/-- The Tail generator's test vectors A and B (05 R145). -/
theorem test_tailVectors : tail 0 0 0 0 0 = 0x815CEB51 ∧ tail 0x0123456789ABCDEF 1 5000 2 3 = 0x8D3214E5 := by decide +kernel

/-- LCSET from a parameter and from IMM; REDUCE of code 7 contributes nothing. -/
theorem witness_ScalarWrites :
    let s := onCore0 { par := [(63, 0x12345)] }
    s.live c0 = true ∧
    ((after (.lcset c0 ⟨0, 0, 0, false, 63, 7⟩) s).core c0).pipe = [⟨8, 7, false, .lc 3, 0x2345⟩] ∧
    ((after (.lcset c0 ⟨0, 0, 0, false, 9, 2⟩) s).core c0).pipe = [⟨8, 7, false, .lc 2, 9⟩] ∧
    ((after (.reduce c0 ⟨0, 0, 0, false, 0, 31⟩) s).ctx 0).wireIn = [] ∧
    ((after (.reduce c0 ⟨0, 0, 0, false, 0, 17⟩) s).ctx 0).wireIn = [⟨1, 0, 4, 0⟩] := by decide +kernel

/-- Of two results for sr3 due at one step the scalar operation's stands; what is due later waits; half a vector
register is written. -/
theorem witness_ResultsLand :
    let k : Core := { pipe := [⟨7, 6, false, .sr 3, 9⟩, ⟨7, 6, true, .sr 3, 8⟩, ⟨8, 7, false, .par 63, 1⟩, ⟨7, 6, false, .lc 3, 5⟩],
                      vpipe := [⟨7, 5, false, 63, 0xFF, 0xAB⟩, ⟨7, 5, false, 71, 1, 1⟩], vregs := [(63, 0x1200)] }
    let s := onCore0 k
    let j := (after (.pipelineResult c0 .none) s).core c0
    s.lands c0 = true ∧ j.sr.get 0 3 = 9 ∧ j.lc.get 0 3 = 5 ∧ j.par.get 0 63 = 0 ∧ j.vregs.get 0 63 = 0x12AB ∧
    j.masks.get 0 7 = 1 ∧ j.pipe = [⟨8, 7, false, .par 63, 1⟩] ∧
    (∀ r ∈ k.pipe, r.due ≤ 7 → r.dest = .sr 3 → r.red = false → r.val = 9) := by decide +kernel

/-- Landings due at the step, and one that waits. -/
theorem witness_BuffersLand :
    let k : Core := { opland := [(7, 15, 4), (8, 0, 3)], drainIn := [⟨3, true, 7, 2, [(15, 6)]⟩],
                      memWrites := [⟨5, 8191, 2, 2, 0⟩, ⟨6, 0, 1, 2, 0⟩] }
    let s : State := { onCore0 k with ctxs := [(0, { ctx0 with wires := [⟨7, 3, 11⟩, ⟨9, 0, 1⟩] })] }
    s.lands c0 = true ∧ ((after (.operandBufferLanding c0) s).core c0).opbuf = [(15, 4)] ∧
    ((after (.operandBufferLanding c0) s).core c0).opland = [(8, 0, 3)] ∧
    ((after (.arrayOutput c0) s).core c0).drain = [(15, 6)] ∧
    ((after (.wireLanding 0) s).ctx 0).wire = [(3, 11)] ∧
    Memory.byte (after (.coreMemWriteVisible c0) s).mem (coreAddr 0 8191) = 2 ∧
    Memory.byte (after (.coreMemWriteVisible c0) s).mem (coreAddr 0 0) = 0 ∧
    ((after (.coreMemWriteVisible c0) s).core c0).memWrites = [⟨6, 0, 1, 2, 0⟩] := by decide +kernel

theorem witness_ControlsFreeze : run.ctlActs c0 = true ∧ (run.core c0).seq.inArm = false ∧
    ((after (.orbitEnd c0) run).ctx 0).freeze = some { endBy := [0], fence := true } := by decide +kernel

/-- Inside an arm a rendezvous sets ARM_CUT and freezes nothing; JMP, LOOP and ARMEND act. -/
theorem witness_ControlsInsideArmCut :
    let s := onCore0 { seq := { inArm := true, armLeft := 4 }, lc := [(0, 2)] }
    s.ctlActs c0 = true ∧ (s.core c0).seq.inArm = true ∧ (s.view c0).lc.get 0 (ctlLcsel 0) ≠ 0 ∧
    (run.core c0).seq.inArm = false ∧ ((after (.rdv c0 0) s).core c0).rep.armCut = true ∧
    ((after (.rdv c0 0) s).ctx 0).freeze = none ∧ ((after (.armend c0) s).core c0).work.armEnd = true := by decide +kernel

theorem witness_BranchesSetTarget :
    let s := onCore0 { seq := { inArm := true, armLeft := 1 }, lc := [(3, 1)] }
    run.ctlActs c0 = true ∧ s.ctlActs c0 = true ∧ (run.view c0).lc.get 0 (ctlLcsel 0xC000) = 0 ∧
    (s.view c0).lc.get 0 (ctlLcsel 0xC000) ≠ 0 ∧ (run.core c0).seq.inArm = false ∧ (s.core c0).seq.inArm = true ∧
    (s.core c0).seq.armLeft ≤ 1 ∧ (s.core c0).work.armEnd = false ∧
    ((after (.jmp c0 0x3FF0) run).core c0).seq.target = some 1023 ∧
    ((after (.armCut c0) s).core c0).rep.armCut = true := by decide +kernel

theorem witness_BranchesSetTarget_brk : run.live c0 = true ∧
    ({ run with ctxs := [(0, { ctx0 with armed := true })] } : State).live c0 = true ∧
    ((after (.brk c0) { run with ctxs := [(0, { ctx0 with armed := true })] }).ctx 0).holds.debug = true ∧
    ((after (.brk c0) run).ctx 0).holds.debug = false ∧
    ((after (.idleBundle ⟨c0, { ue := [(1, 7)] }⟩) run).core c0).rep.eccUe = true ∧
    (after (.idleBundle ⟨c0, { ue := [(1, 7)] }⟩) run).events.nextSeq = run.events.nextSeq + 1 ∧
    ((after (.idleBundle ⟨c0, .none⟩) run).core c0).rep.eccUe = false := by decide +kernel

/-- A tap of four lines whose region wraps inside the access. -/
theorem witness_TapsAndArraysAct :
    let s := onCore0 { taps := [(31, { base := 100, len := 4, width := 2, cur := 3 })] }
    s.live c0 = true ∧
    (((after (.readTap c0 3 ⟨true, 31, true⟩ .none) s).core c0).work.reads.map TapReq.lines) =
      [(List.range ((s.core c0).taps.get {} 31).w).map (fun j =>
        (100 + (3 + j) % ((s.core c0).taps.get {} 31).lines) % 8192)] ∧
    ((after (.writeTap c0 3 ⟨false, 31, true⟩ .none) s).core c0).work.recvTd = 31 ∧
    ((after (.swap c0 3 ⟨4, 4, 4, 4⟩) s).core c0).work.arrays = [{ k := 3, f := ⟨4, 4, 4, 4⟩, swap := true }] ∧
    ((after (.swap c0 3 ⟨4, 4, 4, 4⟩) { s with fuses := { variant := 2 } }).core c0).work.arrays = [] := by decide +kernel

theorem witness_StreamsAndChannelsIssue : run.live c0 = true ∧
    ((after (.comet c0 255) run).core c0).work.issue = none ∧
    ((after (.elast c0 15 65535) run).core c0).work.elast = some (15, 65535) ∧
    ((after (.semopSub c0 47 1) run).core c0).work.sems = [(47, -1)] ∧
    ((after (.semopAdd c0 48 1) run).core c0).work.sems = [] := by decide +kernel

/-! ### The vector unit -/

def vf (vfmt : BitVec 4) : VectorField := ⟨1, 2, 3, 4, 0, false, vfmt, 5, false, 0⟩

/-- Lane 0 of the one vector result in flight. -/
def lane0 (i : Instr) (s : State) : Option Nat := ((after i s).core c0).vpipe.head?.map (fun r => laneOf r.data 0)

/-- 1.0 + 2.0 = 3.0 in FP32 and in BF16; -0 is below +0; 2.5 rounds to 2.0. -/
theorem witness_FloatLanes :
    let s := onCore0 { vregs := [(2, 0x3F800000), (3, 0x40000000)] }
    s.live c0 = true ∧ (vf 1).vfmt.toNat ≤ 1 ∧ (vf 0).vfmt = 0 ∧ lane0 (.fadd c0 (vf 0)) s = some 0x40400000 ∧
    bf16.addE (bf16.decode 0x3F80) (bf16.decode 0x4000) = 0x4040 ∧ fMin fp32 0 0x80000000 = 0x80000000 ∧
    fRint 0x40200000 = 0x40000000 := by decide +kernel

theorem witness_IntegerLanes :
    let s := onCore0 { vregs := [(2, 0xFFFFFFFF), (3, 1)] }
    s.live c0 = true ∧ (vf 9).vfmt.toNat ≤ 9 ∧ lane0 (.imin c0 (vf 9)) s = some 0xFFFFFFFF := by decide +kernel

theorem witness_LaneMoves :
    let s := onCore0 { vregs := [(2, 0x1200000034), (3, 7)] }
    s.live c0 = true ∧ (vf 9).vfmt.toNat ≤ 9 ∧ lane0 (.vrotl c0 { vf 9 with vimm := 1 }) s = some 0x12 := by decide +kernel

/-- FCEQ of -0 and +0 holds, of a NaN with itself not, and a result for k0 is none. -/
theorem witness_MaskResults :
    let s := onCore0 { vregs := [(2, 0x80000000)] }
    let n := onCore0 { vregs := [(2, 0x7FC00000), (3, 0x7FC00000)] }
    s.live c0 = true ∧ (vf 0).vfmt = 0 ∧ lane0 (.fceq c0 (vf 0)) s = some 0xFFFFFFFF ∧
    lane0 (.fceq c0 (vf 0)) n = some 0xFFFFFFFE ∧
    ((after (.fceq c0 { vf 0 with vd := 8 }) s).core c0).vpipe = [] := by decide +kernel

/-- CVTF of 1.0 to BF16, and back; 2.5 to an integer goes to 2. -/
theorem witness_Conversions :
    let s := onCore0 { vregs := [(2, 0x3F800000)] }
    s.live c0 = true ∧ lane0 (.cvtf c0 (vf 1)) s = some 0x3F80 ∧ (vf 9).vfmt.toNat ≤ 9 ∧
    3 ≤ (vf 8).vfmt.toNat ∧ (vf 8).vfmt.toNat ≤ 8 ∧ (narrowElem false 1 0x3F80).toF32 = 0x3F800000 ∧
    toIntN 32 rne (f32 0x40200000) = 2 := by decide +kernel

/-- RISUM and RUSUM of a lane of all ones; RARGMAX names lane 0. -/
theorem witness_Reductions :
    let s := onCore0 { vregs := [(2, 0xFFFFFFFF)] }
    s.live c0 = true ∧ ((after (.risum c0 (vf 9)) s).core c0).pipe = [⟨15, 7, true, .sr 5, 0xFFFFFFFFFFFFFFFF⟩] ∧
    ((after (.rusum c0 (vf 0)) s).core c0).pipe = [⟨15, 7, true, .sr 5, 0xFFFFFFFF⟩] := by decide +kernel

theorem witness_ReservedFormatsEmpty : run.live c0 = true ∧ 9 < (vf 10).vfmt.toNat ∧ (vf 1).vfmt ≠ 0 ∧
    1 < (vf 2).vfmt.toNat ∧ after (.iadd c0 (vf 10)) run = run.present c0 ∧
    after (.fceq c0 (vf 1)) run = run.present c0 ∧ after (.fmax c0 (vf 2)) run = run.present c0 ∧
    after (.cvtmx c0 (vf 0)) run = run.present c0 := by decide +kernel

/-! ### The mailbox -/

theorem witness_BusySlotRefuses :
    let s : State := { host with mbox := { host.mbox with slots := [(1, { bound := true, inService := true, busyRefusals := 65535 })] } }
    let p : State := { host with mbox := { host.mbox with slots := [(1, { bound := true, inService := true, transport := 1, port := 18 })] } }
    let z : State := { host with mbox := { host.mbox with slots := [(0, { inService := true })] } }
    s.mcRuns = true ∧ (s.slot 1).busy = true ∧ ((after (.nopCmd 1 (cmd 0)) s).slot 1).busyRefusals = 65535 ∧
    (after (.nopCmd 1 (cmd 0)) s).mbox.messages = [] ∧ (p.slot 1).busy = true ∧
    (after (.nopCmd 1 (cmd 0)) p).mbox.messages.map Message.port = [18] ∧ (z.slot 0).busy = true ∧
    (after (.nopCmd 0 (cmd 0)) z).mbox.mctp.take 2 = [0x13, 0] := by decide +kernel

theorem witness_OwnerRowsRefused : ownerRow (.resetCmd 7 (cmd 0)) = some (0x90, 7, cmd 0) ∧ host.mcRuns = true ∧
    (host.slot 7).busy = false ∧ host.servesSlot 7 = true ∧ host.mbox.owner = some 1 ∧ host.now < host.mbox.leaseEnd ∧
    host.mbox.election = none ∧ host.boot.rom = false ∧ host.boot.phase = 1 ∧
    (((after (.resetCmd 7 (cmd 0)) host).slot 7).response).take 2 = [0x20, 0] ∧
    (after (.resetCmd 7 (cmd 0)) host).recovery = host.recovery := by decide +kernel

══════

### Your instructions
Copy, from the data above, every line where the word "inService" appears.

### Completed task
    let s : State := { host with mbox := { host.mbox with slots := [(1, { bound := true, inService := true, busyRefusals := 65535 })] } }
    let p : State := { host with mbox := { host.mbox with slots := [(1, { bound := true, inService := true, transport := 1, port := 18 })] } }
    let z : State := { host with mbox := { host.mbox with slots := [(0, { inService := true })] } }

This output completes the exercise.